One way to speed up the bootstrap is to run multiple analyses in parallel, using multiple cores of your computer. You can achieve this using the cores argument to bootdht - for fastest results set this to the number of cores on your machine minus 1 (best to leave 1 free for other things). You can find the number of cores by calling parallel::detectCores() and we do this in the code below.

The second, which is only available to Microsoft Windows users, is to use the alternative optimization engine MCDS.exe to fit detection functions. To find out more about this, see our online example on the Alternative optimization engine. If you are using a Windows machine, you can download MCDS.exe into the required directory by executing the following lines (note, you only need to do this once, although if in future you update the Distance package you’ll need to re-download it):

download.file("http://distancesampling.org/R/MCDS.exe", 
              paste0(system.file(package="mrds"),"/MCDS.exe"), mode = "wb")
#Detach and reload the Distance package to make use of it
detach("package:Distance", unload = TRUE)
library(Distance)

We make use of this engine here by re-fitting the selected detection function model, uni3, using this engine, setting the ds argument optimizer="MCDS". If you are not using a Windows machine or have not doanloaded the MCDS.exe engine, then you should not execute this line, and your bootstrap will take longer to execute.

uni3 <- ds(DuikerCameraTraps, transect = "point", key="unif", adjustment = "cos",
           nadj=3, convert_units = conversion,
           cutpoints = mybreaks, truncation = trunc.list,
           optimizer = "MCDS")

Remaining arguments to bootdht

Just as with dht2 there are arguments for the model, flatfile, sample_fraction, convert.units and multipliers (although for bootdht multipliers uses a function rather than a single value).
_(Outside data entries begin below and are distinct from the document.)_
-- ==== Sys2Proof/Laws/Operations.lean ====
section
/-! SUPPORT. What the shared operations can do: the checks of an access, fanning out, recording an event, a refusal, a Roll
trigger, and a collector that does not run. -/

namespace Sys2Proof.Machine

/-! ### The checks of an access (R480) -/

/-- A command that passes its checks runs at the lane that its selector reaches. -/
theorem State.command_runs {s : State} {a : Acc} {x : LaneId} {index sub role : Nat} {state : LaneId → Bool} {value : Bool}
    {run : LaneId → State} (h : Reaches s a role x) (hs : state x = true) (hv : value = true) :
    s.command a index sub role state value run = run x := by
  obtain ⟨h1, h2, h3, -⟩ := h
  simp [State.command, State.commandAt, h1, h2, Nat.not_lt.mpr h3, hs, hv]

/-- A command whose state check fails is refused and recorded. -/
theorem State.command_refused {s : State} {a : Acc} {x : LaneId} {index sub role : Nat} {state : LaneId → Bool}
    {value : Bool} {run : LaneId → State} (h : Reaches s a role x) (hs : state x = false) :
    s.command a index sub role state value run = s.refuse a index sub := by
  obtain ⟨h1, h2, h3, -⟩ := h
  simp [State.command, State.commandAt, h1, h2, Nat.not_lt.mpr h3, hs]

/-- A command whose value is out of range. -/
theorem State.command_range {s : State} {a : Acc} {x : LaneId} {index sub role : Nat} {state : LaneId → Bool} {value : Bool}
    {run : LaneId → State} (h : Reaches s a role x) (hs : state x = true) (hv : value = false) :
    s.command a index sub role state value run = s.abort abRange := by
  obtain ⟨h1, h2, h3, -⟩ := h
  simp [State.command, State.commandAt, h1, h2, Nat.not_lt.mpr h3, hs, hv]

/-- Everything that a command can come to. -/
theorem State.command_cases (s : State) (a : Acc) (index sub role : Nat) (state : LaneId → Bool) (value : Bool)
    (run : LaneId → State) :
    s.command a index sub role state value run = s.abort abLane ∨
    s.command a index sub role state value run = s.abort abDenied ∨
    s.command a index sub role state value run = s.refuse a index sub ∨
    s.command a index sub role state value run = s.abort abRange ∨
    ∃ x, (s.target a.sel = some x ∧ s.available x = true ∧ role ≤ s.role a.path) ∧ state x = true ∧ value = true ∧
      s.command a index sub role state value run = run x := by
  unfold State.command State.commandAt
  split
  · exact .inl rfl
  · split
    · exact .inl rfl
    · split
      · exact .inr (.inl rfl)
      · split
        · exact .inr (.inr (.inl rfl))
        · split
          · exact .inr (.inr (.inr (.inl rfl)))
          · rename_i x ht ha hr hst hv
            exact .inr (.inr (.inr (.inr ⟨x, ⟨ht, by simpa using ha, Nat.not_lt.mp hr⟩, by simpa using hst, by simpa using hv, rfl⟩)))

/-- A module-level command that passes its checks runs. -/
theorem State.moduleCommand_runs {s : State} {a : Acc} {index sub role : Nat} {state value : Bool} {run : State}
    (h : ReachesModule s a role) (hs : state = true) (hv : value = true) :
    s.moduleCommand a index sub role state value run = run := by
  simp [State.moduleCommand, h.1, Nat.not_lt.mpr h.2.1, hs, hv]

/-- Everything that a module-level command can come to. -/
theorem State.moduleCommand_cases (s : State) (a : Acc) (index sub role : Nat) (state value : Bool) (run : State) :
    s.moduleCommand a index sub role state value run = s.abort abLane ∨
    s.moduleCommand a index sub role state value run = s.abort abDenied ∨
    s.moduleCommand a index sub role state value run = s.refuse a index sub ∨
    s.moduleCommand a index sub role state value run = s.abort abRange ∨
    ((s.awake = true ∧ role ≤ s.role a.path) ∧ state = true ∧ value = true ∧ s.moduleCommand a index sub role state value run = run) := by
  unfold State.moduleCommand
  split
  · exact .inl rfl
  · split
    · exact .inr (.inl rfl)
    · split
      · exact .inr (.inr (.inl rfl))
      · split
        · exact .inr (.inr (.inr (.inl rfl)))
        · rename_i ha hr hst hv
          exact .inr (.inr (.inr (.inr ⟨⟨by simpa using ha, Nat.not_lt.mp hr⟩, by simpa using hst, by simpa using hv, rfl⟩)))

/-! ### Fanning out (R471) -/

/-- What is owed to a lane changes nothing else. -/
theorem State.owes_frame (s t : State) : ∃ o, s.owes t = { t with owed := o } := by
  unfold State.owes
  split <;> exact ⟨_, rfl⟩

/-- A write that is owed leaves the lanes as it left them. -/
theorem State.owes_lane (s t : State) (x : LaneId) : (s.owes t).lane x = t.lane x := by
  obtain ⟨o, h⟩ := s.owes_frame t
  rw [h]
  cases x <;> rfl

/-- What a lane holds after a fan out: its change, or what it held. -/
theorem State.fanOutEach_lane (s : State) (sel : Sel) (f : LaneId → LaneState → LaneState) (x : LaneId) :
    (s.fanOutEach sel f).lane x = f x (s.lane x) ∨ (s.fanOutEach sel f).lane x = s.lane x := by
  cases sel with
  | lane y =>
    cases x <;> cases y <;> first
      | exact .inl rfl
      | exact .inr rfl
  | acting =>
    simp only [State.fanOutEach, State.owes_lane]
    cases x <;> split <;> split <;> first
      | exact .inl rfl
      | exact .inr rfl

/-- A fan out of one change: the change, or what the lane held. -/
theorem State.fanOut_lane (s : State) (sel : Sel) (f : LaneState → LaneState) (x : LaneId) :
    (s.fanOut sel f).lane x = f (s.lane x) ∨ (s.fanOut sel f).lane x = s.lane x :=
  s.fanOutEach_lane sel (fun _ => f) x

/-- A fan out changes the lanes, and what is owed to one, alone. -/
theorem State.fanOutEach_frame (s : State) (sel : Sel) (f : LaneId → LaneState → LaneState) :
    ∃ a b o, s.fanOutEach sel f = { s with laneA := a, laneB := b, owed := o } := by
  cases sel with
  | lane y => cases y <;> exact ⟨_, _, _, rfl⟩
  | acting =>
    simp only [State.fanOutEach]
    split <;> split <;> (obtain ⟨o, h⟩ := State.owes_frame s _; rw [h]; exact ⟨_, _, _, rfl⟩)

/-- A fan out of changes that keep lanes canonical. -/
theorem canon_fanOutEach {s : State} (h : Canon s) (sel : Sel) (f : LaneId → LaneState → LaneState)
    (hf : ∀ x l, LaneCanon l → LaneCanon (f x l)) : Canon (s.fanOutEach sel f) := by
  have owes (t : State) (ht : Canon t) : Canon (s.owes t) := by
    obtain ⟨o, e⟩ := s.owes_frame t
    rw [e]
    exact ht
  cases sel with
  | lane y => exact canon_upd h y (f y) (hf _ _ (lane_canon h y))
  | acting =>
    simp only [State.fanOutEach]
    split <;> split <;> first
      | exact owes _ (canon_upd (canon_upd h .A (f .A) (hf _ _ h.2.2.2.1)) .B (f .B) (hf _ _ h.2.2.2.2))
      | exact owes _ (canon_upd h .A (f .A) (hf _ _ h.2.2.2.1))
      | exact owes _ (canon_upd h .B (f .B) (hf _ _ h.2.2.2.2))
      | exact owes _ h

/-- A fan out of a change that keeps lanes canonical. -/
theorem canon_fanOut {s : State} (h : Canon s) (sel : Sel) (f : LaneState → LaneState)
    (hf : ∀ l, LaneCanon l → LaneCanon (f l)) : Canon (s.fanOut sel f) :=
  canon_fanOutEach h sel (fun _ => f) (fun _ => hf)

/-! ### Recording (R426 to R440) -/

/-- An event that is not recorded is counted, in a register and in the copies that outlive it, and nothing else changes. -/
theorem LaneState.lose_frame (l : LaneState) (code : Nat) : ∃ ctl die reg,
    l.lose code = { l with log := { l.log with ctl := ctl, die := die }, reg := reg } ∧
    (∀ k, k ≠ 0x150300 → k ≠ 0x150301 → k ≠ 0x150C02 → tabGet regDefault k reg = l.get k) ∧
    (tabCanon regDefault l.reg = true → tabCanon regDefault reg = true) := by
  unfold LaneState.lose
  split
  · exact ⟨l.log.ctl, _, _, rfl,
      fun k _ h2 h3 => by rw [LaneState.put, tabGet_tabSet_ne h2]; exact tabGet_tabSet_ne h3 _ _,
      fun h => tabCanon_tabSet _ _ (tabCanon_tabSet _ _ h)⟩
  · exact ⟨_, l.log.die, _, rfl,
      fun k h1 h2 _ => by rw [LaneState.put, tabGet_tabSet_ne h2]; exact tabGet_tabSet_ne h1 _ _,
      fun h => tabCanon_tabSet _ _ (tabCanon_tabSet _ _ h)⟩

/-- An event that reaches a recorder changes its queue, its mark of overflow and the counts of lost events, and nothing
else. -/
theorem LaneState.record_frame (l : LaneState) (holdUp : Bool) (code : Nat) (data : List Byte) :
    ∃ log reg, l.record holdUp code data = { l with log := log, reg := reg } ∧ log.slots = l.log.slots ∧
      (∀ k, k ≠ 0x150300 → k ≠ 0x150301 → k ≠ 0x150C02 → tabGet regDefault k reg = l.get k) ∧
      (tabCanon regDefault l.reg = true → tabCanon regDefault reg = true) := by
  unfold LaneState.record
  split
  · exact ⟨l.log, l.reg, rfl, rfl, fun _ _ _ _ => rfl, id⟩
  · obtain ⟨ctl, die, reg, h, hk, hc⟩ := l.lose_frame code
    split
    · exact ⟨_, reg, h, rfl, hk, hc⟩
    · split
      · exact ⟨{ l.log with ctl := ctl, die := die, overflow := true }, reg, by simp only [h], rfl, hk, hc⟩
      · exact ⟨_, l.reg, rfl, rfl, fun _ _ _ _ => rfl, id⟩

/-- An event in a lane whose recorder takes events is the last in its queue. -/
theorem LaneState.record_of_canRecord {l : LaneState} (h : CanRecord l) (holdUp : Bool) (code : Nat) (data : List Byte) :
    l.record holdUp code data = { l with log := { l.log with queue := l.log.queue ++ [l.event holdUp code data] } } := by
  obtain ⟨h1, h2, h3, h4, h5, h6⟩ := h
  have hf : (l.log.full && !l.log.inClear) = false := by rcases h4 with h | h <;> simp [h]
  simp [LaneState.record, h1, h2, h3, h5, hf, Nat.not_le.mpr h6]

/-- An event at one lane leaves the other lane and the module alone. -/
theorem State.record_frame (s : State) (x : LaneId) (code : Nat) (data : List Byte) : ∃ log reg,
    s.record x code data = s.upd x (fun l => { l with log := log, reg := reg }) ∧ log.slots = (s.lane x).log.slots ∧
      (∀ k, k ≠ 0x150300 → k ≠ 0x150301 → k ≠ 0x150C02 → tabGet regDefault k reg = s.get x k) := by
  obtain ⟨log, reg, h, hs, hk, -⟩ := (s.lane x).record_frame s.keeper.onHoldUp code data
  refine ⟨log, reg, ?_, hs, hk⟩
  simp only [State.record, State.upd]
  rw [h]

/-- An event keeps the state canonical. -/
theorem canon_record {s : State} (h : Canon s) (x : LaneId) (code : Nat) (data : List Byte) :
    Canon (s.record x code data) := by
  refine canon_upd h x _ ?_
  obtain ⟨log, reg, he, -, -, hc⟩ := (s.lane x).record_frame s.keeper.onHoldUp code data
  rw [he]
  exact ⟨hc (lane_regs_canon h x), (lane_canon h x).2⟩

/-- A refusal keeps the state canonical. -/
theorem canon_refuse {s : State} (h : Canon s) (a : Acc) (index sub : Nat) : Canon (s.refuse a index sub) := by
  simp only [State.refuse]
  split
  · exact canon_record h _ _ _
  · exact canon_record (canon_record h _ _ _) _ _ _

/-- A command whose effect keeps the state canonical does so whatever its checks say. -/
theorem canon_command {s : State} (h : Canon s) (a : Acc) (index sub role : Nat) (state : LaneId → Bool) (value : Bool)
    (run : LaneId → State) (hr : ∀ x, s.target a.sel = some x → Canon (run x)) :
    Canon (s.command a index sub role state value run) := by
  rcases s.command_cases a index sub role state value run with e | e | e | e | ⟨x, hx, -, -, e⟩ <;> rw [e]
  · exact h
  · exact h
  · exact canon_refuse h a index sub
  · exact h
  · exact hr x hx.1

/-- The same of a module-level command. -/
theorem canon_moduleCommand {s : State} (h : Canon s) (a : Acc) (index sub role : Nat) (state value : Bool) (run : State)
    (hr : Canon run) : Canon (s.moduleCommand a index sub role state value run) := by
  rcases s.moduleCommand_cases a index sub role state value run with e | e | e | e | ⟨-, -, -, e⟩ <;> rw [e]
  · exact h
  · exact h
  · exact canon_refuse h a index sub
  · exact h
  · exact hr

/-! ### Roll triggers (R171 to R174) -/

/-- A trigger changes the Roll engine of its lane and nothing else. -/
theorem State.rollTrigger_frame (s : State) (x : LaneId) (code : Nat) :
    ∃ roll, s.rollTrigger x code = s.upd x (fun l => { l with roll := roll }) := by
  unfold State.rollTrigger
  split
  · exact ⟨(s.lane x).roll, by cases x <;> rfl⟩
  · exact ⟨_, rfl⟩

/-- A trigger keeps the state canonical. -/
theorem canon_rollTrigger {s : State} (h : Canon s) (x : LaneId) (code : Nat) : Canon (s.rollTrigger x code) := by
  obtain ⟨roll, e⟩ := s.rollTrigger_frame x code
  rw [e]
  exact canon_upd h x _ (lane_canon h x)

/-! ### Collectors -/

/-- A collector that does not run reacts to nothing. -/
theorem State.raise_of_not_collects {s : State} {c : CollectorId} (h : s.collects c = false) (n : Nat) : s.raise c n = s := by
  simp [State.raise, h]

/-- A source that leaves fault changes its bit and nothing else. -/
theorem canon_lower {s : State} (h : Canon s) (c : CollectorId) (n : Nat) : Canon (s.lower c n) := by
  refine canon_updColl h c _ ?_
  cases c with
  | lane x => exact (lane_canon h x).2.2.2.2
  | module => exact h.2.1

end Sys2Proof.Machine
end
The only novel arguments to dht2 are resample_transects indicating camera stations are to be resampled with replacement, and nboot for the number of bootstrap replicates.

n.cores <- parallel::detectCores()
daytime.boot.uni <- bootdht(model=uni3, flatfile=DuikerCameraTraps,
                          resample_transects = TRUE, nboot=500, 
                          cores = n.cores - 1,
                          summary_fun=mysummary, sample_fraction = samfrac,
                          convert_units = conversion, multipliers=mult)

Confidence limits computed via the percentile method of the bootstrap.

print(summary(daytime.boot.uni))
Bootstrap results

Boostraps          : 500 
Successes          : 500 
Failures           : 0 

     median  mean   se  lcl   ucl   cv
Dhat  18.16 19.16 7.12 8.43 34.07 0.39
hist(daytime.boot.uni$Dhat, breaks = 20, 
     xlab="Estimated density", main="D-hat estimates bootstraps")
abline(v=quantile(daytime.boot.uni$Dhat, probs = c(0.025,0.975), na.rm=TRUE), lwd=2, lty=3)
Distribution of density estimates from bootstrap replicates.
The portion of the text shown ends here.